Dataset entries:
@[simp] theorem State.modGraph_core (s : State) (k : Nat) (f : Graph → Graph) : (s.modGraph k f).core = s.core := rfl
@[simp] theorem State.modGraph_others (s : State) (k : Nat) (f : Graph → Graph) : (s.modGraph k f).others = s.others := rfl
@[simp] theorem State.modGraph_agenda (s : State) (k : Nat) (f : Graph → Graph) : (s.modGraph k f).agenda = s.agenda := rfl
@[simp] theorem State.modGraph_turn (s : State) (k : Nat) (f : Graph → Graph) : (s.modGraph k f).turn = s.turn := rfl
@[simp] theorem State.modGraph_mem (s : State) (k : Nat) (f : Graph → Graph) : (s.modGraph k f).mem = s.mem := rfl
@[simp] theorem State.modGraph_sealed (s : State) (k : Nat) (f : Graph → Graph) : (s.modGraph k f).sealed = s.sealed := rfl
@[simp] theorem State.modGraph_poisoned (s : State) (k : Nat) (f : Graph → Graph) : (s.modGraph k f).poisoned = s.poisoned := rfl
@[simp] theorem State.modGraph_tags (s : State) (k : Nat) (f : Graph → Graph) : (s.modGraph k f).tags = s.tags := rfl
@[simp] theorem State.modGraph_regions (s : State) (k : Nat) (f : Graph → Graph) : (s.modGraph k f).regions = s.regions := rfl
@[simp] theorem State.modGraph_nextRegion (s : State) (k : Nat) (f : Graph → Graph) : (s.modGraph k f).nextRegion = s.nextRegion := rfl
@[simp] theorem State.modGraph_ctxs (s : State) (k : Nat) (f : Graph → Graph) : (s.modGraph k f).ctxs = s.ctxs := rfl
@[simp] theorem State.modGraph_holds (s : State) (k : Nat) (f : Graph → Graph) : (s.modGraph k f).holds = s.holds := rfl
@[simp] theorem State.modGraph_clusters (s : State) (k : Nat) (f : Graph → Graph) : (s.modGraph k f).clusters = s.clusters := rfl
@[simp] theorem State.modGraph_fns (s : State) (k : Nat) (f : Graph → Graph) : (s.modGraph k f).fns = s.fns := rfl
@[simp] theorem State.modGraph_boot (s : State) (k : Nat) (f : Graph → Graph) : (s.modGraph k f).boot = s.boot := rfl
@[simp] theorem State.modGraph_spdm (s : State) (k : Nat) (f : Graph → Graph) : (s.modGraph k f).spdm = s.spdm := rfl
@[simp] theorem State.modGraph_fabric (s : State) (k : Nat) (f : Graph → Graph) : (s.modGraph k f).fabric = s.fabric := rfl
@[simp] theorem State.modGraph_lintel (s : State) (k : Nat) (f : Graph → Graph) : (s.modGraph k f).lintel = s.lintel := rfl
@[simp] theorem State.modGraph_arb (s : State) (k : Nat) (f : Graph → Graph) : (s.modGraph k f).arb = s.arb := rfl
@[simp] theorem State.modGraph_arbLog (s : State) (k : Nat) (f : Graph → Graph) : (s.modGraph k f).arbLog = s.arbLog := rfl
@[simp] theorem State.modGraph_fenced (s : State) (k : Nat) (f : Graph → Graph) : (s.modGraph k f).fenced = s.fenced := rfl
@[simp] theorem State.modGraph_master (s : State) (k : Nat) (f : Graph → Graph) : (s.modGraph k f).master = s.master := rfl
@[simp] theorem State.modGraph_stopped (s : State) (k : Nat) (f : Graph → Graph) : (s.modGraph k f).stopped = s.stopped := rfl
@[simp] theorem State.modGraph_power (s : State) (k : Nat) (f : Graph → Graph) : (s.modGraph k f).power = s.power := rfl
@[simp] theorem State.modGraph_errs (s : State) (k : Nat) (f : Graph → Graph) : (s.modGraph k f).errs = s.errs := rfl
@[simp] theorem State.modGraph_cycle (s : State) (k : Nat) (f : Graph → Graph) : (s.modGraph k f).cycle = s.cycle := rfl
@[simp] theorem State.modGraph_refTime (s : State) (k : Nat) (f : Graph → Graph) : (s.modGraph k f).refTime = s.refTime := rfl
@[simp] theorem State.modGraph_pticks (s : State) (k : Nat) (f : Graph → Graph) : (s.modGraph k f).pticks = s.pticks := rfl
@[simp] theorem State.modGraph_free (s : State) (k : Nat) (f : Graph → Graph) : (s.modGraph k f).free = s.free := rfl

» **Task statement**
Looking at the records above, return exactly the lines from the line with "s.fns := rfl" to the line with "s.fenced := rfl", both ends included.

» **Answer area**
@[simp] theorem State.modGraph_fns (s : State) (k : Nat) (f : Graph → Graph) : (s.modGraph k f).fns = s.fns := rfl
@[simp] theorem State.modGraph_boot (s : State) (k : Nat) (f : Graph → Graph) : (s.modGraph k f).boot = s.boot := rfl
@[simp] theorem State.modGraph_spdm (s : State) (k : Nat) (f : Graph → Graph) : (s.modGraph k f).spdm = s.spdm := rfl
@[simp] theorem State.modGraph_fabric (s : State) (k : Nat) (f : Graph → Graph) : (s.modGraph k f).fabric = s.fabric := rfl
@[simp] theorem State.modGraph_lintel (s : State) (k : Nat) (f : Graph → Graph) : (s.modGraph k f).lintel = s.lintel := rfl
@[simp] theorem State.modGraph_arb (s : State) (k : Nat) (f : Graph → Graph) : (s.modGraph k f).arb = s.arb := rfl
@[simp] theorem State.modGraph_arbLog (s : State) (k : Nat) (f : Graph → Graph) : (s.modGraph k f).arbLog = s.arbLog := rfl
@[simp] theorem State.modGraph_fenced (s : State) (k : Nat) (f : Graph → Graph) : (s.modGraph k f).fenced = s.fenced := rfl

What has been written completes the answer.